(Collected data)

-- ==== Sys2Proof/Machine/Stack.lean ====
section
/-! DEFINITION. The meanings of spec/42_stack.md: PUSH, POP, XCHG, XTHL, SPHL. -/

namespace Sys2Proof.Machine

/-- PUSH rp and PUSH PSW (R83, R84). -/
def execPush (rp : StackPair) (s : State) : Result :=
  .next (s.push16 (s.readStackPair rp))

/-- POP rp and POP PSW (R85, R86). -/
def execPop (rp : StackPair) (s : State) : Result :=
  .next (s.popped.writeStackPair rp s.popValue)

/-- XCHG (R87). -/
def execXchg (s : State) : Result :=
  .next ((s.setDE s.hl).setHL s.de)

/-- XTHL (R88): `SP` is unchanged. -/
def execXthl (s : State) : Result :=
  .next ((s.writeWord s.sp s.hl).setHL (s.readWord s.sp))

/-- SPHL (R89). -/
def execSphl (s : State) : Result :=
  .next { s with sp := s.hl }

end Sys2Proof.Machine
end

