-- ==== Sys2Proof/Machine/Core.lean ====
section
/-! DEFINITION. The core as the host runs it. -/

def Sys2Proof.core : Host.Core :=
  { State := Sys2Proof.Machine.State, Fault := Sys2Proof.Machine.Fault, Refusal := Sys2Proof.Machine.Refusal,
    step := Sys2Proof.Machine.step, reset := Sys2Proof.Machine.State.reset }
end

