/-- R27: no step reads `parity` and no step writes it: two states that differ only in `parity` step to states that differ
only in it, and `parity` keeps its value; `reset` makes it false. -/
def Obligations.ParityIsNeverReadNorWritten : Prop :=
  ∀ (s : State) (p : Bool),
    (∀ t, step s = .next t → t.parity = s.parity ∧ step { s with parity := p } = .next { t with parity := p }) ∧
    (hostReset s).parity = false

/-- R23: an instruction that does not transfer control leaves `PC` just past its bytes, measured before the scheduler's
check. -/
def Obligations.PcAdvancesPastTheInstruction : Prop :=
  ∀ s t : State, s.params.implements (s.readByte s.pc) = true → transfersControl s.fetchInstr.1 = false →
    exec s.fetchInstr.1 s.fetchInstr.2 = .next t →
    t.pc = s.pc + BitVec.ofNat 16 (opcodeLength (s.readByte s.pc))

/-! ### Frames -/

/-- R26, for flags and for every other field: an instruction changes no field its rule does not name as written. -/
def Obligations.InstructionsKeepWhatTheyDoNotName : Prop :=
  ∀ (i : Instr) (s t : State) (f : Field), exec i s = .next t → f ∉ mayWrite i → f.Same s t

/-- Every byte of memory an instruction does not store to reads as before; for a form that stores nothing, every byte. -/
def Obligations.InstructionsStoreOnlyTheirBytes : Prop :=
  ∀ (i : Instr) (s t : State) (addr : Word), exec i s = .next t → addr ∉ storedAddrs i s →
    t.readByte addr = s.readByte addr

/-- An instruction other than IN leaves the environment's ready answers alone; one that is neither IN nor OUT also makes no
port call, and does the same whatever the environment has ready and whatever calls were made before: no other instruction
touches the port space (R122). -/
def Obligations.OnlyPortInstructionsTouchThePorts : Prop :=
  ∀ (i : Instr) (s t : State) (inputs : List Byte) (events : List PortEvent), exec i s = .next t →
    ((∀ port, i ≠ .inp port) → t.portInputs = s.portInputs ∧
      ((∀ port, i ≠ .out port) → t.portEvents = s.portEvents ∧
        exec i { s with portInputs := inputs, portEvents := events } =
          .next { t with portInputs := inputs, portEvents := events }))

/-! ### The scheduler -/

/-- R143, R144, R145 on one step: an executed instruction is counted; at the count `Q div 2` the core injects if
`interrupt_enabled` holds after the instruction, and the counter returns to 0 whether or not it did. -/
def Obligations.SchedulerCountsAndChecks : Prop :=
  ∀ s : State, s.crashed = false → s.params.implements (s.readByte s.pc) = true →
    ∃ t, exec s.fetchInstr.1 s.fetchInstr.2 = .next t ∧
      (s.instructionCounter + 1 ≠ s.params.quota / 2 →
        step s = .next { t with instructionCounter := s.instructionCounter + 1 }) ∧
      (s.instructionCounter + 1 = s.params.quota / 2 → t.interruptEnabled = false →
        step s = .next { t with instructionCounter := 0 }) ∧
      (s.instructionCounter + 1 = s.params.quota / 2 → t.interruptEnabled = true →
        step s = .next { t.inject with instructionCounter := 0 })

/-- R145 (the vector of each value of `interrupt_alternate` is the spec's decision D16): the injection pushes `PC`, goes
to the vector, flips the alternation and disables interrupts; no other field changes and no other byte. -/
def Obligations.InjectionPushesPcAndGoesToTheVector : Prop :=
  ∀ (s : State) (other : Word),
    s.inject =
      { s with
        sp := s.sp - 2
        mem := s.inject.mem
        pc := if s.interruptAlternate = true then 0x0010 else 0x0008
        interruptAlternate := !s.interruptAlternate
        interruptEnabled := false } ∧
    (s.inject.readByte (s.sp - 2)).toNat = s.pc.toNat % 256 ∧
    (s.inject.readByte (s.sp - 1)).toNat = s.pc.toNat / 256 ∧
    (other ≠ s.sp - 2 → other ≠ s.sp - 1 → s.inject.readByte other = s.readByte other)

/-- R31, R28: in one step `interrupt_alternate` changes only by an injection, and then `PC` is at the vector the old value
selects, interrupts are disabled and the counter is 0. -/
def Obligations.AlternationChangesOnlyByInjection : Prop :=
  ∀ s t : State, step s = .next t → t.interruptAlternate ≠ s.interruptAlternate →
    t.pc = (if s.interruptAlternate = true then 0x0010 else 0x0008) ∧ t.interruptEnabled = false ∧
    t.instructionCounter = 0 ∧ t.crashed = false ∧ s.instructionCounter + 1 = s.params.quota / 2

/-- R143, R144 over any number of steps: from every state of the invariant, after `n` steps that did not crash the counter
is the old one plus `n`, modulo `Q div 2`: the checks fall after every `Q div 2` executed instructions and nowhere else. -/
def Obligations.CounterIsTheStepCountModuloThePeriod : Prop :=
  ∀ (n : Nat) (s t : State), s.Inv → Host.Core.run Sys2Proof.core n s = .next t → t.crashed = false →
    t.instructionCounter = (s.instructionCounter + n) % (s.params.quota / 2)

/-- R148 with R76 and R145: RET right after an injection returns to the interrupted address with `SP` restored; it does not
restore `interrupt_enabled`. -/
def Obligations.RetReturnsFromAnInjection : Prop :=
  ∀ s : State,
    exec .ret s.inject =
      .next { s with mem := s.inject.mem, interruptAlternate := !s.interruptAlternate, interruptEnabled := false }

/-! ### Host operations -/

/-- R151, R152, R153, R140: `run_frame` is `Q` iterations.  Its state is that of `Q` steps; it answers `AlreadyCrashed`
exactly when the core was crashed before, `Completed` exactly when no crash shows at the end, and otherwise the
diagnostic of the one iteration that crashed. -/
def Obligations.RunFrameIsQuotaIterations : Prop :=
  ∀ s : State, ∃ (r : FrameResult) (t : State),
    runFrame s = .next (r, t) ∧ Host.Core.run Sys2Proof.core s.params.quota s = .next t ∧
    (r = .alreadyCrashed ↔ s.crashed = true) ∧ (r = .completed ↔ t.crashed = false) ∧
    (∀ diag : Diagnostic, r = .crashed diag ↔
      ∃ (k : Nat) (u : State), k < s.params.quota ∧ Host.Core.run Sys2Proof.core k s = .next u ∧ u.crashed = false ∧
        u.params.implements (u.readByte u.pc) = false ∧
        diag = { instructionIndex := k, opcode := u.readByte u.pc, pc := u.pc })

### EXERCISE DETAILS
Repeat exactly the lines above from the one with "false → s.params.implements (s.readByte s.pc) = true →" up to and including the one with "instructionCounter := s.instructionCounter". No other line belongs in the reply.

### PROBLEM SOLUTION
  ∀ s : State, s.crashed = false → s.params.implements (s.readByte s.pc) = true →
    ∃ t, exec s.fetchInstr.1 s.fetchInstr.2 = .next t ∧
      (s.instructionCounter + 1 ≠ s.params.quota / 2 →
        step s = .next { t with instructionCounter := s.instructionCounter + 1 }) ∧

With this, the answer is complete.